Mein Wunsch ist ihnen Befehl und ich befestige die Rückenlehne. Als es zurück auf dem Boden der Tatsachen angelangt ist, beginne ich das erste Probesitzen.
Mit einem erleichterten „Wir haben ein Sofa!“ lässt Miloš sich neben mich plumpsen.

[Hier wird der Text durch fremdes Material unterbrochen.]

-- ==== Sys2Proof/Machine/CtCsr.lean ====
section
/-! DEFINITION. The CSRs of the control thread: standard S-mode CSRs, device CSRs, what reading gives, what writing does, and the interrupts (R10, R46, R56, R145, R146, R148, R150, R152, R154, R155, R248, R304, R341, R380, R382, R383). -/
namespace Sys2Proof.Machine

/-! ### Interrupts (R146, R150) -/

/-- The supervisor timer interrupt is pending (R146). -/
def State.timerDue (s : State) (t : Nat) : Bool := decide ((s.ctl t).s.stimecmp.toNat ≤ s.now)

/-- sip (R150). -/
def State.sip (s : State) (t : Nat) : Word :=
  let c := s.ctl t
  BitVec.ofNat 64 (b01 c.s.ssip * 2 + b01 (s.timerDue t) * 32 + b01 (decide (c.d.mtfpend ≠ 0)) * 2 ^ 16 + b01 c.d.elV * 2 ^ 17 +
    b01 (decide (c.d.upPq ≠ 0)) * 2 ^ 18)

/-- The control thread takes interrupts: in U-mode, or with sstatus.SIE. -/
def Ctl.interruptible (c : Ctl) : Bool := decide (c.mode = .u) || c.s.stSie

/-- The pending and enabled interrupt that is taken first: 17, 16, 18, then external, software and timer (R150). -/
def State.interrupt (s : State) (t : Nat) : Option Nat :=
  let p := (s.sip t &&& (s.ctl t).s.sie).toNat
  if (s.ctl t).interruptible then [17, 16, 18, 9, 1, 5].find? (fun i => p.testBit i) else none

/-- The control thread of a task can act now. -/
def State.ctActive (s : State) (t : Nat) : Bool := (s.task t).active && !(s.task t).ending

/-- Interrupt `n` is taken; sepc holds the instruction it interrupts, a waiting one among them (R150). -/
def State.takeInterrupt (s : State) (t n : Nat) : State :=
  (s.updCtl t (fun c => c.trap true n 0)).updTask t (fun k => { k with resumedFor := none })

/-- A control thread that takes interrupts now: its task runs, and no save or move of it is under way; what arises in a quiescence is delivered on resumption (R299, R302). -/
def State.ctTakes (s : State) (t : Nat) : Bool := s.ctActive t && decide ((s.task t).st = .running)

/-- An interrupt is pending and enabled: it is taken before the next instruction executes or a waiting one returns (R150, log 115). -/
def State.intrFirst (s : State) (t : Nat) : Bool := s.ctTakes t && (s.interrupt t).isSome

/-- CT_INTERRUPT (R150). -/
def execCtInterrupt (t : Nat) (s : State) : Host.Outcome State Fault Refusal :=
  .next (match s.interrupt t with
    | some n => if s.ctTakes t ∧ n ≠ 5 then s.takeInterrupt t n else s
    | none => s)

/-- TIMER_INTERRUPT (R146). -/
def execTimerInterrupt (t : Nat) (s : State) : Host.Outcome State Fault Refusal :=
  .next (if s.ctTakes t && decide (s.interrupt t = some 5) then s.takeInterrupt t 5 else s)

/-! ### Reading -/

/-- ELFAULT (R155). -/
def DCsr.elfault (d : DCsr) : Word :=
  BitVec.ofNat 64 (d.elSeq % 256 + d.elCause % 256 * 256 + d.elQueue % 8 * 65536 + b01 d.elMore * 2 ^ 19 + b01 d.elV * 2 ^ 63)

/-- CTSYNC (R155). -/
def DCsr.ctsync (d : DCsr) : Word := BitVec.ofNat 64 (d.sig.toNat + d.go.toNat * 65536)

/-- States of a command in ECENT (R248). -/
def CmdSt.code : CmdSt → Nat
  | .accepted => 0
  | .begun => 1
  | .completed => 2
  | .discarded => 3

/-- ECENT: the entry whose sequence number ECSEL holds; DESIGN CHOICE, log 127: where none is held, SEQ still reads as ECSEL (R248). -/
def Arch.ecent (a : Arch) : Word :=
  match a.eng.cmds.find? (fun c => decide (c.uid % 256 = a.ctl.d.ecsel.toNat)) with
  | some c => BitVec.ofNat 64 (c.uid % 256 + c.major % 128 * 2 ^ 8 + c.queue % 8 * 2 ^ 15 + c.slot % 16 * 2 ^ 18 + c.st.code * 2 ^ 22 + 2 ^ 24)
  | none => BitVec.ofNat 64 a.ctl.d.ecsel.toNat

def InstSt.code : InstSt → Nat
  | .open_ => 0
  | .gathering => 1
  | .draining => 2
  | .aborted => 3
  | .timedout => 4

/-- BARSTL (R380). -/
def State.barst (s : State) (t l : Nat) : Word :=
  match SMap.find s.insts (s.myInst t l) with
  | some i => BitVec.ofNat 64 (i.st.code + i.code % 2 ^ 16 * 8 + i.arrived.length % 2 ^ 15 * 2 ^ 19)
  | none => 0
/-- BARPENDL (R380). -/
def State.barpend (s : State) (t l : Nat) : Word :=
  match SMap.find s.insts (s.myInst t l) with
  | some i => BitVec.ofNat 64 (wrap i.pend 48)
  | none => 0

/-- UNDOST (R383). -/
def State.undost (s : State) (t : Nat) : Word :=
  let b := (s.arch t).bar
  BitVec.ofNat 64 (b.undo.length % 2 ^ 14 + b01 b.undoOvf * 2 ^ 14 + b01 b.undoNr * 2 ^ 15 + b.rbcnt % 4 * 2 ^ 16)

/-- The standard S-mode CSRs by number (R145, R146, R148). -/
def State.stdCsr (s : State) (t n : Nat) : Option Word :=
  let c := (s.ctl t).s
  if n = 0x100 then some c.sstatus
  else if n = 0x104 then some c.sie
  else if n = 0x105 then some c.stvec
  else if n = 0x106 then some c.scounteren
  else if n = 0x10A then some c.senvcfg
  else if n = 0x140 then some c.sscratch
  else if n = 0x141 then some c.sepc
  else if n = 0x142 then some c.scause
  else if n = 0x143 then some c.stval
  else if n = 0x144 then some (s.sip t)
  else if n = 0x14D then some c.stimecmp
  else if n = 0x180 then some 0
  else none

/-- The device CSRs by number; write-only ones read 0 (R10, R56, R154, R155, R248, R304, R341, R380, R382, R383). -/
def State.devCsr (s : State) (t n : Nat) : Option Word :=
  let d := (s.ctl t).d
  if 0x5C0 ≤ n ∧ n ≤ 0x5CF then some (vget 0 d.lpa (n - 0x5C0))
  else if n = 0x5D0 then some d.elfault
  else if n = 0x5D1 then some (d.mtfpend.setWidth 64)
  else if n = 0x5D2 then some (d.upPq.setWidth 64)
  else if n = 0x5D3 then some (BitVec.ofNat 64 d.fibre)
  else if n = 0x5D4 then some d.ctsync
  else if n = 0x5D5 then some (d.ecsel.setWidth 64)
  else if 0x5D6 ≤ n ∧ n ≤ 0x5D8 then some 0
  else if 0xDC0 ≤ n ∧ n ≤ 0xDC9 then some (vget 0 d.mtfinfo (n - 0xDC0))
  else if 0xDD0 ≤ n ∧ n ≤ 0xDD9 then some (vget 0 d.mtfval (n - 0xDD0))
  else if n = 0xDDA then some d.elval
  else if 0xDDB ≤ n ∧ n ≤ 0xDDE then some (vget 0 d.upaddr (n - 0xDDB))
  else if n = 0xDDF then some (s.arch t).ecent
  else if n = 0xDE0 then some (BitVec.ofNat 64 (d.tqSt + d.tqIdx * 2 ^ 32))
  else if 0xDE1 ≤ n ∧ n ≤ 0xDE4 then some (s.barst t (n - 0xDE0))
  else if 0xDE5 ≤ n ∧ n ≤ 0xDE8 then some (s.barpend t (n - 0xDE4))
  else if n = 0xDE9 then some (s.undost t)
  else none

/-- The value of a CSR, where the number names one (R46, R145, R154). -/
def State.csrValue (s : State) (t n : Nat) : Option Word :=
  match s.stdCsr t n with
  | some v => some v
  | none =>
    match s.devCsr t n with
    | some v => some v
    | none => s.userCsr t n (decide ((s.ctl t).mode = .s))

/-- The access is legal: the number's lowest mode, no write to a read-only number, and scounteren in U-mode (R146, R154). -/
def Ctl.csrAllowed (c : Ctl) (n : Nat) (write : Bool) : Bool :=
  (decide (bits n 9 8 = 0) || (decide (bits n 9 8 = 1) && decide (c.mode = .s))) &&
  !(write && decide (bits n 11 10 = 3)) && (decide (c.mode = .s) || c.counterOk n)

/-! ### Writing -/

/-- Bits a write to sie can set (R145, R150). -/
def sieMask : Word := 0x7_0222
/-- Fields of LPAREA (R56). -/
def lpaMask : Word := 0x8000_000F_03FF_03FF

/-- A write of a standard S-mode CSR (R145). -/
def SCsr.write (c : SCsr) (n : Nat) (v : Word) : SCsr :=
  if n = 0x100 then
    { c with stSie := v.getLsbD 1, stSpie := v.getLsbD 5, stSpp := v.getLsbD 8, stSum := v.getLsbD 18, stMxr := v.getLsbD 19 }
  else if n = 0x104 then { c with sie := v &&& sieMask }
  else if n = 0x105 then { c with stvec := v &&& ~~~ 2 }
  else if n = 0x106 then { c with scounteren := v &&& 7 }
  else if n = 0x10A then { c with senvcfg := v &&& 1 }
  else if n = 0x140 then { c with sscratch := v }
  else if n = 0x141 then { c with sepc := v &&& ~~~ 1 }
  else if n = 0x142 then { c with scause := v }
  else if n = 0x143 then { c with stval := v }
  else if n = 0x144 then { c with ssip := v.getLsbD 1 }
  else if n = 0x14D then { c with stimecmp := v }
  else c

/-- Clearing ELFAULT.V clears MORE with it (R152, R155). -/
def DCsr.clearEl (d : DCsr) (v : Word) : DCsr := if v.getLsbD 63 then { d with elV := false, elMore := false } else d
/-- W1C of MTFPEND (R155). -/
def DCsr.clearMtf (d : DCsr) (v : Word) : DCsr := { d with mtfpend := d.mtfpend &&& ~~~ (v.setWidth 10) }
/-- CTSYNC: SIG is W1C, GO is written (R155). -/
def DCsr.writeSync (d : DCsr) (v : Word) : DCsr :=
  { d with sig := d.sig &&& ~~~ (v.setWidth 10), go := (v >>> 16).setWidth 10 }

/-- A write of LPAREAi: slots keep the old areas until their line end or stop point (R57). -/
def State.writeLpa (s : State) (t i : Nat) (v : Word) : State :=
  s.updArch t (fun a => a.keepLag.updD (fun d => { d with lpa := vset d.lpa i (v &&& lpaMask) }))

/-- The 512 bits of a record: MOD is 0 and STAMP is written by the module (R304). -/
def postRecord (l : List Word) (now : Nat) : Nat :=
  let w := fun i => (l.getD i 0).toNat
  (w 0 - b01 ((w 0).testBit 17) * 2 ^ 17) + w 1 * 2 ^ 64 + w 2 * 2 ^ 128 + now % 2 ^ 64 * 2 ^ 192 + w 4 * 2 ^ 256 + w 5 * 2 ^ 320 +
    w 6 * 2 ^ 384 + w 7 * 2 ^ 448

/-- A reserved field of a posted record is not zero, or its KIND may not be posted (R303, R304). -/
def postRefused (l : List Word) : Bool :=
  let w := fun i => (l.getD i 0).toNat
  decide (7 ≤ bits (w 0) 15 8 ∨ bits (w 0) 23 18 ≠ 0 ∨ bits (w 4) 63 48 ≠ 0)

/-- A write to TQPOST (R304, R305). TQRES.IDX is a free value unless ST is 0 (log 27). -/
def State.tqPost (s : State) (t : Nat) (v : Word) : State :=
  let off := bits v.toNat 21 6 * 64
  match s.ctReadFault t off 8 with
  | some e => s.ctRaise t e
  | none =>
    let l := s.ctWords t off 8
    if postRefused l then (s.updD t (fun d => { d with tqSt := 3, tqIdx := (Config.freeWord s.free).toNat % 2 ^ 32 })).draw
    else
      let r := s.trapAppend (s.task t).ctx (postRecord l s.now) ((l.getD 0 0).getLsbD 16)
      let idx := if r.2.1 = 0 then r.2.2 else (Config.freeWord s.free).toNat % 2 ^ 32
      (r.1.updD t (fun d => { d with tqSt := r.2.1, tqIdx := idx })).draw

/-- A write to GRPCTL (R382). -/
def State.writeGrpctl (s : State) (t : Nat) (v : Word) : State :=
  let op := bits v.toNat 1 0; let l := bits v.toNat 4 2
  if op = 1 then (if 1 ≤ l ∧ l ≤ 4 then s.rearm t l else s)
  else if op = 2 then
    let k := s.task t
    let top := match s.groupOf t with | none => 0 | some g => g.top
    s.sendRoot t top (.rbTrigger k.group t 0)
  else if op = 3 then s.killGroup (s.task t).group t 0
  else s

/-- A write to a CSR that its number and its mode permit; fields that are read-only are unchanged (R10). -/
def State.csrWrite (s : State) (t n : Nat) (v : Word) : State :=
  if n < 0x200 then s.updCtl t (fun c => { c with s := c.s.write n v })
  else if 0x5C0 ≤ n ∧ n ≤ 0x5CF then s.writeLpa t (n - 0x5C0) v
  else if n = 0x5D0 then s.updD t (fun d => d.clearEl v)
  else if n = 0x5D1 then s.updD t (fun d => d.clearMtf v)
  else if n = 0x5D3 then s.updD t (fun d => { d with fibre := bits v.toNat 21 9 * 512 })
  else if n = 0x5D4 then s.updD t (fun d => d.writeSync v)
  else if n = 0x5D5 then s.updD t (fun d => { d with ecsel := v.setWidth 8 })
  else if n = 0x5D6 then s.tqPost t v
  else if n = 0x5D7 then (if v.getLsbD 0 then s.taskEnd t else s)
  else if n = 0x5D8 then s.writeGrpctl t v
  else s

/-! ### Register writes as events (log 28) -/

/-- TQPOST: the runtime's write appends a record (R304). -/
def execTqpost (t : Nat) (v : Word) (s : State) : Host.Outcome State Fault Refusal :=
  .next (if s.writer t then s.tqPost t v else s)

/-- ELFAULT_CLEAR (R152). -/
def execElfaultClear (t : Nat) (s : State) : Host.Outcome State Fault Refusal :=
  .next (if s.writer t then s.updD t (fun d => d.clearEl (BitVec.ofNat 64 (2 ^ 63))) else s)

/-- MTFPEND_CLEAR (R155). -/
def execMtfpendClear (t : Nat) (v : Word) (s : State) : Host.Outcome State Fault Refusal :=
  .next (if s.writer t then s.updD t (fun d => d.clearMtf v) else s)

/-- CTSYNC_GO: bits of GO are set (R210). -/
def execCtsyncGo (t : Nat) (v : Word) (s : State) : Host.Outcome State Fault Refusal :=
  .next (if s.writer t then s.updD t (fun d => { d with go := d.go ||| (v >>> 16).setWidth 10 }) else s)

/-- LPAREA_WRITE (R56, R57). -/
def execLpareaWrite (t : Nat) (i : BitVec 4) (v : Word) (s : State) : Host.Outcome State Fault Refusal :=
  .next (if s.writer t then s.writeLpa t i.toNat v else s)

end Sys2Proof.Machine
end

Krachend gibt die Sitzfläche nach.
Zoran gackert los.
Miloš verpasst ihm ein paar derbe Worte und einen finsteren Blick, springt aus den Trümmern auf und tritt wütend dagegen. „Die ganze [drei serbische Wörter] umsonst!“
Ich halte ihm die Hand hin, „Hör auf zu randalieren und zieh mal an mir.“ Und übrigens: auf die Übersetzung verzichte ich! Als ich wieder auf meinen Füßen stehe, hebe ich die Polster an und besehe mir den Schaden. Die Sitzfläche besteht aus Latten, die in Plastikhalterungen stecken. Wie bei einem Lattenrost unterm Bett, nur kleiner. Die meisten Halterungen werden nie wieder etwas halten. Einige der Bruchstellen sind deutlich älter.(237) Die Hartfaserplatte taugt auch nur noch zum Wegwerfen. Das restliche Gestell ist aus Massivholz und wirkt sehr robust. Wenn ich die Sitzfläche mit Wäscheleine … hm, wie kriege ich die Halterungen ab?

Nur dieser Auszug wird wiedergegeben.